A traditional gastric balloon is essentially a bag of air or saline that is surgically placed in the stomach to make the patient feel full and prevent them from overeating to adapt to new sensations, making the benefits temporary, according to the study.The MIT engineers’ new design aims to avoid this outcome by blowing and puffing, never allowing the stomach to adjust.
“The basic concept is that we can have this balloon that’s dynamic, so it would be inflated right before a meal, and then you wouldn’t feel hungry. Then it would deflate between meals,” said Giovanni Traverso, who participated is involved in research and is also a gastroenterologist at Brigham and Women’s Hospital. statement. Engineers tested this idea on pigs and reported that the animals ate 60% less when the stomach balloon was inflated before eating.
The MIT researchers inserted the device into the pigs’ stomachs through an abdominal incision and controlled its inflation with an external pump connected to a stomach balloon, a tube similar to a feeding tube. Human patients could attach the external controller to their skin.
“If people, for example, cannot swallow, they receive food through such a tube. “We know we can keep the tubes for years, so there’s already precedent for other systems that can stay in the body for a very long time. That gives us some confidence in the longer-term compatibility of this system,” Traverso explained was used to record animal weight loss, so the researchers are now planning future long-term projects.

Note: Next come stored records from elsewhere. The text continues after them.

/-- A command that ends with an error and one that does not, as the exec clause and the step clause meet them. -/
theorem witness_ErrorsChangeNoUnit :
    exec (.rdByte 9) reader = .next (stepped (presented reader 0x902 0 0)) ∧
    exec (.rdByte 8) reader = .next (stepped (presented reader 0x802 0 0)) := ⟨rfl, rfl⟩

/-- A state that meets the block's invariant, with work done in both units, and a step from it. -/
theorem witness_EveryStepKeepsTheInvariant :
    Inv (State.mk reader.rdu midStream.wru [.resetWru] [⟨0, 7⟩, ⟨6, 0⟩] .halfUp 0) ∧
    step (State.mk reader.rdu midStream.wru [.resetWru] [⟨0, 7⟩, ⟨6, 0⟩] .halfUp 0) =
      .next (State.mk reader.rdu Wru.reset [] [⟨0, 7⟩, ⟨6, 0⟩] .halfUp 0) := ⟨by decide, rfl⟩

/-- A reader whose counter does not exceed its cursor, and one at the end of its buffer. -/
theorem witness_ReaderInvariantsHold : reader.rdu.rcnt ≤ reader.rdu.rcur ∧
    8 * (readerOn [0xA5] 8).rdu.rlen ≤ (readerOn [0xA5] 8).rdu.rcur := by decide

theorem witness_WriterInvariantsHold :
    exec .wrPack midStream = .next (stepped (presented midStream 0x4C 0 0)) := rfl

/-- A command of each unit, and two states that agree on the reader, or on the writer, and differ elsewhere. -/
theorem witness_CommandsReadAndWriteOneUnit :
    unitOf .rdBit = .rdu ∧ unitOf .wrPack = .wru ∧ unitOf .twBitsneeded = .twu ∧
    reader.rdu = (State.mk reader.rdu midStream.wru [] [⟨0, 1⟩] .halfUp 0).rdu ∧
    midStream.wru = (State.mk reader.rdu midStream.wru [] [⟨0, 1⟩] .halfUp 0).wru ∧
    reader.opd = (State.mk reader.rdu midStream.wru [] [⟨0, 1⟩] .halfUp 0).opd ∧
    reader.opd2 = (State.mk reader.rdu midStream.wru [] [⟨0, 1⟩] .halfUp 0).opd2 := by decide

theorem witness_CommandsToDifferentUnitsCommute :
    decode 0x00000802 = .command (.rdByte 8) ∧ decode 0x0000004C = .command .wrPack ∧
    unitOf (.rdByte 8) ≠ unitOf .wrPack := by decide

theorem witness_TrailingZeroBytesAreInvisible :
    RduInv reader.rdu ∧ Instr.rdVarint 7 ≠ .rdStat 2 ∧ Instr.rdStat 3 ≠ .rdStat 2 := by decide

/-- A run of every kind of writing command, each with arguments that are no error. -/
theorem witness_MirrorRunReadsBackWhatWasWritten :
    ∀ c ∈ ([(.wrBit, 1, 0), (.wrBool, 0, 0), (.wrByte 3, 0xFF, 0), (.wrShort 16, 0x1234, 0), (.wrInt 32, 0xB, 0),
      (.wrLong 64, 0xB, 0), (.wrPint 31, 0x7FFFFFFF, 0), (.wrSint 4 true, 0xFFFFFFFB, 0),
      (.wrFloat 5 10 true, 0x87800155, 0), (.wrDouble 11 52 true, 0x7FF8000000000001, 0), (.wrVarint 7, 0x12C, 0),
      (.wrDec 2, 0xC00A000000000000, 7)] : List (Instr × Word × Word)),
      isWriting c.1 = true ∧ c.1.WellFormed = true ∧ statusOf c.1 c.2.1 c.2.2 false = 0 := by decide

end Sys2Proof.Tests
end

/-! Proofs of the statements about command words (spec 30_encoding R82, R86 to R88). -/

section

namespace Sys2Proof.Encoding

open Sys2Proof Sys2Proof.Machine

/-! ### The fields of a word -/

/-- The byte a signed field holds is in the range of the field (R83). -/
theorem fitsField_toInt (x : BitVec 8) : FitsField x.toInt := by
  have hlo := BitVec.le_toInt x
  have hhi := BitVec.toInt_lt (x := x)
  constructor <;> omega

/-- A word without reserved bits is the word assembled from its own fields (R81, R91). -/
theorem commandWord_fields {cw : CommandWord} (hz : zField cw = 0) :
    commandWord (opcField cw) (aField cw).toInt (bField cw).toInt (sField cw) = cw := by
  apply BitVec.eq_of_getLsbD_eq
  intro i hi
  rw [getLsbD_commandWord _ _ _ _ _ hi, BitVec.ofInt_toInt, BitVec.ofInt_toInt]
  simp only [opcField, aField, bField, sField, BitVec.getLsbD_extractLsb']
  split
  · next h8 => simp [h8]
  split
  · simp [show i - 8 < 8 by omega, show 8 + (i - 8) = i by omega]
  split
  · simp [show i - 16 < 8 by omega, show 16 + (i - 16) = i by omega]
  by_cases h24 : i = 24
  · simp [h24]
  · have hbit : (zField cw).getLsbD (i - 25) = false := by rw [hz]; exact BitVec.getLsbD_zero
    rw [zField, BitVec.getLsbD_extractLsb', show 25 + (i - 25) = i by omega] at hbit
    simpa [h24, show i - 25 < 7 by omega] using hbit.symm
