-- ==== Sys2Proof/Machine/Operands.lean ====
section
/-!
DEFINITION. Sys2Proof/Machine/Operands.lean: the one addressing mode, index plus offset (20_memory.md R56), and the accesses made
through it; the target of a jump with offset; the key that a register selects.
-/
namespace Sys2Proof.Machine

/-- The address `EA(off)` = `(I + off) mod 4096` (R56). -/
def State.ea (s : State) (off : Nat) : Addr := BitVec.ofNat 12 (s.index.toNat + off)

/-- `I + off > 4095`, the sum taken unbounded (R56). -/
def State.eaWraps (s : State) (off : Nat) : Bool := decide (4095 < s.index.toNat + off)

/-- The diagnostic of `EA(off)`: `diag.AddrWrap <- 1` when the address wrapped (R56, R175). -/
def State.noteWrap (s : State) (off : Nat) : State := if s.eaWraps off then s.raise .addrWrap else s

/-- `MemRead(EA(off), 1)` with the diagnostic of `EA`. -/
def State.loadAt (s : State) (off : Nat) : Byte × State := (s.readMem (s.ea off), s.noteWrap off)

/-- `MemWrite(EA(off), 1, b)` with the diagnostic of `EA`. -/
def State.storeAt (s : State) (off : Nat) (b : Byte) : State := (s.noteWrap off).writeMem (s.ea off) b

/-- Store the bytes of a list at `EA(off)`, `EA(off + 1)`, …, ascending (R163, R164). -/
def State.storeBytes (s : State) (off : Nat) : List Byte → State
  | [] => s
  | b :: rest => (s.storeAt off b).storeBytes (off + 1) rest

/-- Load each register `r` of a list from `EA(r)`, in the list's order (R165). -/
def State.loadInto (s : State) : List Reg → State
  | [] => s
  | r :: rest => ((s.loadAt r.val).2.setV r (s.loadAt r.val).1).loadInto rest

/-- `NNN + x[0]`, before the reduction (41_control_flow.md R107). -/
def State.offsetTarget (s : State) (nnn : Addr) : Nat := nnn.toNat + (s.getV 0).toNat

/-- The key that a register selects: `x[r] mod 16` (44_keypad_timers.md R150, D12; log entry 15). -/
def State.keyOf (s : State) (r : Reg) : Key := ⟨(s.getV r).toNat % 16, by omega⟩

end Sys2Proof.Machine
end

“Traditional gastric balloons usually take six months, if not longer, and that’s the only time you’ll see good weight loss. We’ll have to evaluate our device over a similar or longer period of time to prove it really works better.” says Neil Zixu Jia of MIT, who led the research.
Initially, the researchers created two alternative weight-loss prototypes: a new gastric balloon and a four-arm device that pushed against the stomach wall. They ultimately pursued the former, feeling that “the balloon probably distributed the force better,” and is a safer approach in the long run,ā Traverso explained.
While Ozempic is taking the world by storm, these engineers have designed a potential future alternative for patients who, for any number of reasons, cannot treat obesity with medication or invasive surgery, such as gastric bypass surgery or stapling.